■ **ACTIVITY**:
Below are the records. Retype exactly the lines between the lines holding "before ResourceExhaustion. -/" and "not clamped. -/", inclusive.

■ **PROVIDED RECORDS**:
-- ==== Sys2Proof/Tests/Slice0.lean ====
section
/-! SUPPORT. Tests: ill-formed terms, words written out from the encoding, single steps against the vectors of
spec/95_test_vectors.md (each test names its own), and for each obligation with hypotheses a witness that meets them. -/

namespace Sys2Proof.Tests

open Sys2Proof.Machine

/-! ## Helpers -/

/-- An environment with the given buttons and engines and the draws of the vectors. -/
def env0 : Env :=
  { btnA := [], btnB := [], teAvail0 := true, teAvail1 := true, overheads := [], indices := [7],
    sensors := [⟨283, 71, 97⟩], opCount := 0 }

/-- The machine after reset with that ROM. -/
def boot (rom : List OpWord) : State := State.resetWith Config.default rom env0

/-- The start state of the pixel vectors: all pixels (0,0,255), IDX = 7, primary engine claimed. -/
def blue : State :=
  { boot [] with pb := Vector.replicate 25 (written Config.colBg), eng := .primary, rate := 800000, idx := written 7 }

/-- The state an operation leaves, or the state before it where it leaves none (no operation does that). -/
def after (i : Instr) (s : State) : State :=
  match exec i s with
  | .next t => t
  | _ => s

/-- The same for a step. -/
def stepped (s : State) : State :=
  match step s with
  | .next t => t
  | _ => s

/-! ## WellFormed -/

theorem test_bnp_selector_2_is_ill_formed : (Instr.bnp 2 0).WellFormed = false := by decide
theorem test_dtext_line_3_is_ill_formed : (Instr.dtext 3).WellFormed = false := by decide
theorem test_boundary_operands_are_well_formed :
    (Instr.bnp 1 0xFFFF).WellFormed = true ∧ (Instr.dtext 2).WellFormed = true := by decide

/-! ## Decoding: words written out from rules R101 and R103 (V-ENC, V-ILL) -/

theorem test_decode_init : decode 0x0100000003 = .ok (.init 3) := by decide
theorem test_decode_set : decode 0x021600FF00 = .ok (.set 22 0 255 0) := by decide
theorem test_decode_setx : decode 0x0300FFA500 = .ok (.setx 255 165 0) := by decide
theorem test_decode_clear : decode 0x0400000000 = .ok .clear := by decide
theorem test_decode_write : decode 0x0500000000 = .ok .write := by decide
theorem test_decode_get : decode 0x0607000000 = .ok (.get 7) := by decide
theorem test_decode_hold : decode 0x10000007D0 = .ok (.hold 2000) := by decide
theorem test_decode_rand : decode 0x1100000000 = .ok .rand := by decide
theorem test_decode_bnp : decode 0x120100003C = .ok (.bnp 1 0x3C) := by decide
theorem test_decode_bnd : decode 0x1313880001 = .ok (.bnd 5000 1) := by decide
theorem test_decode_jmp : decode 0x1400000001 = .ok (.jmp 1) := by decide
theorem test_decode_tstamp : decode 0x1500000000 = .ok .tstamp := by decide
theorem test_decode_halt : decode 0x1F00000000 = .ok .halt := by decide
theorem test_decode_dclr : decode 0x2000000000 = .ok .dclr := by decide
theorem test_decode_sgen : decode 0x2100000000 = .ok .sgen := by decide
theorem test_decode_dtext : decode 0x2200000002 = .ok (.dtext 2) := by decide
theorem test_decode_drend : decode 0x2300000000 = .ok .drend := by decide
/-- V-ENC-20 to V-ENC-22: every field value at its top is legal. -/
theorem test_decode_top_values :
    decode 0x02FFFFFFFF = .ok (.set 255 255 255 255) ∧ decode 0x10FFFFFFFF = .ok (.hold 0xFFFFFFFF) ∧
    decode 0x13FFFFFFFF = .ok (.bnd 0xFFFF 0xFFFF) := by decide
/-- V-ILL-1 to V-ILL-4: rule R104 (a). -/
theorem test_decode_unknown_opcodes :
    decode 0x0000000000 = .error (.unknownOpcode 0) ∧ decode 0x0700000000 = .error (.unknownOpcode 7) ∧
    decode 0x1600000000 = .error (.unknownOpcode 0x16) ∧ decode 0xFF00000000 = .error (.unknownOpcode 0xFF) := by
  decide
/-- V-ILL-5 to V-ILL-8, V-ILL-10, V-ILL-11, V-ILL-13, V-ILL-14: rule R104 (b). -/
theorem test_decode_must_be_zero :
    decode 0x0500000001 = .error (.mustBeZero 5) ∧ decode 0x0100000103 = .error (.mustBeZero 1) ∧
    decode 0x0301FFA500 = .error (.mustBeZero 3) ∧ decode 0x0607000001 = .error (.mustBeZero 6) ∧
    decode 0x120001001F = .error (.mustBeZero 0x12) ∧ decode 0x1401000001 = .error (.mustBeZero 0x14) ∧
    decode 0x1F00000001 = .error (.mustBeZero 0x1F) := by decide
/-- V-ILL-9, V-ILL-12, V-ILL-13: rule R104 (c) and (d). -/
theorem test_decode_bad_values :
    decode 0x1202000000 = .error (.badSelector 2) ∧ decode 0x2200000003 = .error (.badLine 3) ∧
    decode 0x2200000004 = .error (.badLine 4) := by decide
/-- The encoder gives the words of V-ENC-2, V-ENC-6, V-ENC-11 and V-ENC-12. -/
theorem test_encode :
    encode (.set 22 0 255 0) = 0x021600FF00 ∧ encode (.get 7) = 0x0607000000 ∧
    encode (.bnp 1 0x3C) = 0x120100003C ∧ encode (.bnd 5000 1) = 0x1313880001 := by decide
theorem test_decode_table_word :
    decodeTableWord 40 0x0100000003 = some (.init 3) ∧ decodeTableWord 40 0 = none ∧
    decodeTableWord 48 0x0100000003 = none := by decide

/-! ## Single steps -/

/-- V-INIT-3: only the secondary engine is free. -/
theorem test_init_takes_the_secondary :
    let t := after (.init 3) { boot [] with env := { env0 with teAvail0 := false } }
    t.eng = .secondary ∧ t.pin = 3 ∧ t.rate = 800000 ∧ t.pc = 1 ∧ t.pb[24] = ⟨⟨0, 0, 0⟩, true⟩ := by decide
/-- V-INIT-6: ReInit before ResourceExhaustion. -/
theorem test_init_twice_is_reinit :
    let t := after (.init 9) { blue with pc := 1, env := { env0 with teAvail0 := false, teAvail1 := false } }
    t.status = 1 ∧ t.cause = 4 ∧ t.epc = 1 ∧ t.pc = 1 ∧ t.pin = 0 ∧ t.pb = blue.pb := by decide
/-- V-SET-2: the last legal index. -/
theorem test_set_last_index :
    let t := after (.set 24 255 165 0) blue
    t.pb[24] = ⟨⟨255, 165, 0⟩, true⟩ ∧ t.pb[23] = ⟨⟨0, 0, 255⟩, true⟩ ∧ t.status = 0 ∧
    t.memRead1 72 = some 0xA5 ∧ t.memRead1 73 = some 0xFF ∧ t.memRead1 74 = some 0 := by decide
/-- V-SET-3: an invalid index is rejected, not clamped. -/
theorem test_set_invalid_index :
    let t := after (.set 25 1 2 3) blue
    t.pb = blue.pb ∧ t.status = 2 ∧ t.pc = 1 := by decide
/-- V-SETX-1. -/
theorem test_setx_uses_idx :
    let t := after (.setx 255 165 0) blue
    t.pb[7] = ⟨⟨255, 165, 0⟩, true⟩ ∧ t.pb[8] = ⟨⟨0, 0, 255⟩, true⟩ ∧ t.idx = written 7 := by decide
/-- V-SETX-3. -/
theorem test_setx_invalid_index :
    let t := after (.setx 1 1 1) { blue with idx := written 200 }
    t.pb = blue.pb ∧ t.status = 2 := by decide
/-- V-CLR-1 and V-CLR-3: black, and IDXERR stays. -/
theorem test_clear :
    let t := after .clear { blue with status := 2 }
    t.pb[0] = ⟨⟨0, 0, 0⟩, true⟩ ∧ t.pb[24] = ⟨⟨0, 0, 0⟩, true⟩ ∧ t.status = 2 := by decide
/-- V-WR-1: bytes 21 to 24, and the time. -/
theorem test_write_frame :
    let t := after .write { blue with pb := blue.pb.set 7 (written Config.colAccent) }
    t.wire.map (fun f => (f.t0, f.bytes[21], f.bytes[22], f.bytes[23], f.bytes[24], f.bytes[74])) =
      [(0, 0xA5, 0xFF, 0, 0, 0xFF)] ∧ t.tNs = 850000 ∧ t.pc = 1 := by decide
/-- V-WR-4: with an overhead of 999 999 the second first edge is at 1 849 999. -/
theorem test_write_overhead_comes_first :
    let t := after .write { blue with
      tNs := 850000, cfg := { Config.default with opMaxNs := 999999 }, env := { env0 with overheads := [999999] } }
    t.wire.map Frame.t0 = [1849999] ∧ t.tNs = 2699999 := by decide
/-- V-GET-1 and the packing of V-SET-5. -/
theorem test_get :
    (after (.get 24) blue).rdata = 0x0000FF ∧
    (after (.get 7) { blue with pb := blue.pb.set 7 (written Config.colAccent) }).rdata = 0xFFA500 := by decide
/-- V-GET-2. -/
theorem test_get_invalid_index :
    let t := after (.get 25) { blue with rdata := 0xFFA500 }
    t.rdata = 0xFFA500 ∧ t.status = 2 := by decide
/-- V-HOLD-2: 500 ms and the greatest overhead. -/
theorem test_hold :
    (after (.hold 500) { blue with
      cfg := { Config.default with opMaxNs := 999999 }, env := { env0 with overheads := [999999] } }).tNs = 500999999 := by
  decide
/-- V-HOLD-3: the no-op. -/
theorem test_hold_0 : (after (.hold 0) blue).tNs = 0 ∧ (after (.hold 0) blue).pc = 1 := by decide
/-- V-RAND-1 and V-RAND-2. -/
theorem test_rand :
    (after .rand (boot [])).idx = written 7 ∧
    (after .rand { boot [] with env := { env0 with indices := [24] } }).idx = written 24 := by decide
/-- V-BNP-1: not pressed by the pull-up. V-BNP-2: pressed. -/
theorem test_bnp_button_a :
    (after (.bnp 0 0x1F) { blue with pc := 8 }).pc = 0x1F ∧
    (after (.bnp 0 0x1F) { blue with pc := 8, env := { env0 with btnA := [⟨0, false⟩] } }).pc = 9 := by decide
/-- V-BNP-3: a press that is over at the sample. V-BNP-4: only the selected button is read. -/
theorem test_bnp_samples_once :
    (after (.bnp 0 0x1F) { blue with
      pc := 8, tNs := 4000000000, env := { env0 with btnA := [⟨1000000000, false⟩, ⟨4000000000, true⟩] } }).pc = 0x1F ∧
    (after (.bnp 1 0x3C) { blue with pc := 0x1F, env := { env0 with btnB := [⟨0, false⟩] } }).pc = 0x20 := by decide
/-- V-BND-1 and V-BND-2. -/
theorem test_bnd_at_the_bound :
    (after (.bnd 5000 1) { blue with pc := 0x3C, tNs := 4999999999 }).pc = 1 ∧
    (after (.bnd 5000 1) { blue with pc := 0x3C, tNs := 5000000000 }).pc = 0x3D := by decide
/-- V-BND-5 and V-BND-6: across the wrap. -/
theorem test_bnd_across_the_wrap :
    (after (.bnd 5000 1) { blue with pc := 0x3C, last := 4294966296, tNs := 4294971295000000 }).pc = 1 ∧
    (after (.bnd 5000 1) { blue with pc := 0x3C, last := 4294966296, tNs := 4294971296000000 }).pc = 0x3D := by decide
/-- V-JMP-1. -/
theorem test_jmp : (after (.jmp 1) { blue with pc := 0x44 }).pc = 1 := by decide
/-- V-TS-1 and V-TS-2. -/
theorem test_tstamp :
    (after .tstamp { blue with tNs := 8003400000 }).last = 8003 ∧
    (after .tstamp { blue with tNs := 4294967296000000 }).last = 0 := by decide
/-- V-HALT-1. -/
theorem test_halt :
    let t := after .halt { blue with pc := 5 }
    t.status = 1 ∧ t.cause = 0 ∧ t.epc = 5 ∧ t.pc = 5 := by decide
/-- V-DCLR-1 and V-DREND-1. -/
theorem test_dclr_drend :
    (after .dclr { blue with tNs := 8003400000 }).disp = [.clear3 8003400000] ∧
    (after .drend { blue with tNs := 5 }).disp = [.render 5] := by decide
/-- V-SGEN-1 and V-SGEN-3. -/
theorem test_sgen :
    let t := after .sgen blue
    let u := after .sgen { blue with env := { env0 with sensors := [⟨299, 79, 100⟩] } }
    t.temp10 = written 283 ∧ t.ph10 = written 71 ∧ t.level = written 97 ∧
    u.temp10 = written 299 ∧ u.ph10 = written 79 ∧ u.level = written 100 := by decide
/-- V-DTEXT-1 to V-DTEXT-3: each line its own register. -/
theorem test_dtext :
    let s := { blue with temp10 := written 283, ph10 := written 71, level := written 97, tNs := 6 }
    (after (.dtext 0) s).disp = [.text 6 0 283] ∧ (after (.dtext 1) s).disp = [.text 6 1 71] ∧
    (after (.dtext 2) s).disp = [.text 6 2 97] := by decide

■ **REPLY TO THE EXERCISE**:
/-- V-INIT-6: ReInit before ResourceExhaustion. -/
theorem test_init_twice_is_reinit :
    let t := after (.init 9) { blue with pc := 1, env := { env0 with teAvail0 := false, teAvail1 := false } }
    t.status = 1 ∧ t.cause = 4 ∧ t.epc = 1 ∧ t.pc = 1 ∧ t.pin = 0 ∧ t.pb = blue.pb := by decide
/-- V-SET-2: the last legal index. -/
theorem test_set_last_index :
    let t := after (.set 24 255 165 0) blue
    t.pb[24] = ⟨⟨255, 165, 0⟩, true⟩ ∧ t.pb[23] = ⟨⟨0, 0, 255⟩, true⟩ ∧ t.status = 0 ∧
    t.memRead1 72 = some 0xA5 ∧ t.memRead1 73 = some 0xFF ∧ t.memRead1 74 = some 0 := by decide
/-- V-SET-3: an invalid index is rejected, not clamped. -/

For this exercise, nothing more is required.